I was very very very very self-conscious for a long while, (and I'm still working on that!). But I look back over the past 7 years and I can truly say I've come such a long way since then. The first step I took was to learn to relax and let go because I would often get anxiety attacks and stuff, so I started to meditate (it helped me soooo much!!! I advise everyone to do it). The second step I took was to make the decision to not depend on having my hair back to be happy. To not let my hair loss control my mood and my joy. It's a habit I formed to no longer think about my hairloss first thing in the morning and last thing at night, or just 98% of the time. No more. I have a life going here! And i'm not going to put it on hold for this. And I remember the days when I would miss school all the time because of the shame and embarassment I felt and that I didn't work for about 8 months because I did not even have the confidence to go out and look for a job. Just stepping out of the house was a big deal for me trust me I know how you feel. You may not be able to change the fact that you lose your hair (mind you they are coming out with new treatments at such a fast pace that I think we will live to see the remedy to this), but you can control how you react to it.
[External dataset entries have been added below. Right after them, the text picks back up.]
-- ==== Sys2Proof/Machine/Loads.lean ====
section
/-! DEFINITION. Staging images, loading, restoring and unloading paddocks, and `GAIT_SET` (R220 to R240, R437,
R438, R528). -/

namespace Sys2Proof.Machine

/-- Checks the descriptor of a type at the head of pair `q` where its byte at an offset holds the operation. -/
def checkOp (b : Block) (q ty off op : Nat) (check : Block → Line → Block) : Block :=
  match nextDesc b q ty with
  | some d => if dfield d off 1 = op then checkDesc b q ty check else b
  | none => b

/-! ### The source of a stage (R98, R100, R103, R220, R292) -/

/-- Is a window segment retired (R100)? -/
def winRetired (b : Block) (k : Nat) : Bool := b.hbm.retired.any (fun r => decide (r.seg = k) && !r.pending)

/-- Reads bytes of the CXL.mem window for the module's own use, after a back-invalidate snoop of their lines (R275); none where the
window does not hold them or a unit is poisoned or uncorrectable. -/
def winRead (b : Block) (off n : Nat) : Block × Option (List Byte) :=
  if windowOff b || decide (68719476736 < off + n)
      || (List.range ((off + n - 1) / segBytes + 1 - off / segBytes)).any (fun i => winRetired b (off / segBytes + i)) then (b, none)
  else hread (emit b (.backInval off n)) off n none

/-- A byte list as an image. -/
def listRead (l : List Byte) : ImgRead := fun o n => (l.drop o).take n

/-! ### Staging (R221) -/

/-- A load report of resources that fall short (R229): code, needed and available, lowest code first. -/
def shortReport (l : List (Nat × Nat × Nat)) : Nat :=
  match l with
  | [] => 0
  | (c, need, avail) :: _ =>
    c + 2 ^ 16 * ((l.map (fun e => 2 ^ e.1)).sum % 2 ^ 16) + 2 ^ 32 * min need (2 ^ 32 - 1) + 2 ^ 64 * min avail (2 ^ 32 - 1)

/-- Segments that a stage claims. -/
def stageNeed (r : ImgRead) : Nat := cdiv (imgLen r - (envOf r).hbmWeight) segBytes + cdiv (envOf r).hbmWeight segBytes

/-- The lowest free stage number. -/
def freeStageNo (b : Block) : Option Nat := (List.range 1024).find? (fun n => (stageGet b n).isNone)

/-- The host address of the chunk that a list entry names; none where the entry fails R292. -/
def chunkAddr (e : Option ChunkEntry) : Option Nat :=
  match e with
  | some e => if bit e.word 0 && decide (fld e.word 1 20 = 0) && e.inHost then some (fld e.word 21 43 * 2 ^ 21) else none
  | none => none

/-- The chunks of a source that hold the first `len` bytes, in list order; none where the list lacks one of their entries, or one
fails R292. -/
def sourceChunks (q : StageReq) (len : Nat) : Option (List Nat) :=
  let k := cdiv len segBytes
  let l := ((q.list.take q.count).take k).map chunkAddr
  if l.length = k ∧ l.all (·.isSome) then some (l.filterMap id) else none

/-- Step 3 and 4 of R221, with what R292 asks of a chunk list: checks and claims, or a refusal; then the copy starts. -/
def stageClaim (b : Block) (q : StageReq) (last : Bool) : Block :=
  let r := listRead q.head
  let refuse := fun (b : Block) (st detail : Nat) => post b [] [cookieComp q.pair q.cookie st 0 detail 1 last]
  let src := if q.win.isSome then some [] else sourceChunks q (imgLen r)
  if magicOk r && featOk r && src.isNone then refuse b 0x0203 0
  else if headStatus r ≠ 0 then refuse b (headStatus r) 0
  else
    let need := stageNeed r
    let clean := cleanSegs b
    let short := (if clean.length < need then [(8, need, clean.length)] else [])
      ++ (if (freeStageNo b).isNone then [(12, 1, 0)] else [])
    match freeStageNo b, short with
    | some n, [] =>
      let e := envOf r
      let nI := cdiv (imgLen r - e.hbmWeight) segBytes
      let segs := clean.take need
      let b := segs.foldl (fun b k => segPut b k (.stage n)) b
      let g : Stage := { hash := imgHash r, env := e, len := imgLen r,
                         wOff := (sectOf r 6).elim 0 (fun s => s.off), segsI := segs.take nI, segsW := segs.drop nI,
                         refs := 0, damaged := false, releasing := false, copying := true, head := q.head, reqs := [q] }
      let b := stagePut b n (some g)
      let b := ((src.getD []).zipIdx).foldl (fun b a => emit b (.chunkRead a.1 (min segBytes (imgLen r - segBytes * a.2)))) b
      if last then b else openDesc b q.pair
    | _, l => refuse b 0x0201 (shortReport l)

/-- The bytes that the check reads: from the window, or from the first chunk of the host's list. -/
def stageHead (b : Block) (d : Line) (list : List (Option ChunkEntry)) (first : Option (List Byte)) : Block × Option (List Byte) :=
  if dfield d 0x09 1 = 0 then winRead b (dfield d 0x10 8) 4096
  else
    match (list.take (dfield d 0x18 4)).head?.bind chunkAddr with
    | some a => (emit b (.chunkRead a 4096), first.map (fun l => padTo 4096 l))
    | none => (b, none)

/-- The stage that a STAGE of the same hash joins (R221). -/
def sameImage (b : Block) (h : BitVec 256) : Option Nat :=
  (b.hbm.stages.find? (fun e => match e.2 with
    | some g => decide (g.hash = h) && !g.damaged && !g.releasing
    | none => false)).map (·.1)

/-- `MODEL_STAGE` with `OP` 0: `list` holds the entries of a host chunk list as the module reads them, none for one that it cannot
read, and `first` the first 4 KiB of the first chunk, none where they cannot be read. -/
def stageCheck (q : Nat) (list : List (Option ChunkEntry)) (first : Option (List Byte)) (b : Block) : Block :=
  checkOp b q 0x10 0x08 0 (fun b d =>
    if !schedReady b || !allReady b 2 8 then finishDesc b q d 0x0104 0 0
    else
      match stageHead b d list first with
      | (b, none) => finishDesc b q d 0x0203 0 0
      | (b, some l) =>
        let r := listRead l
        let win := if dfield d 0x09 1 = 0 then some (dfield d 0x10 8) else none
        let req : StageReq := ⟨q, dCookie d, l, win, dfield d 0x18 4, list⟩
        match sameImage b (imgHash r) with
        | some n =>
          match stageGet b n with
          | some g =>
            if g.copying then openDesc (stagePut b n (some { g with reqs := g.reqs ++ [req] })) q
            else finishDesc (stagePut b n (some { g with refs := g.refs + 1 })) q d 0 n (g.refs + 1)
          | none => b
        | none => stageClaim b req false)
And that's what you must realise. Learn to let go of things you can't control, and change the things you can. Your attitude, your state of mind is something you can change. With that will come a brand new you. It's a process, my dear that's all. You can get through this, and you will. You deserve to be happy- realise this. Once you find your happiness you won't care so much about your baldspots lolll. STAY STRONG AND BE HAPPY BEAUTIFUL. If you need to talk reach out to me. Take care!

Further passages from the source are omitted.